Data extract:
☆ ☆ ☆ ☆

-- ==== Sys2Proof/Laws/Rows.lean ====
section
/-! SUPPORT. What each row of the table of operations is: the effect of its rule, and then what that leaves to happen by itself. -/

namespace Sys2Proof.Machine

☆ ☆ ☆ ☆

Activity: Write the line containing "by itself. -/" and all the lines after it out again, word for word, through the end of the material, and nothing besides.

Problem solution:
/-! SUPPORT. What each row of the table of operations is: the effect of its rule, and then what that leaves to happen by itself. -/

namespace Sys2Proof.Machine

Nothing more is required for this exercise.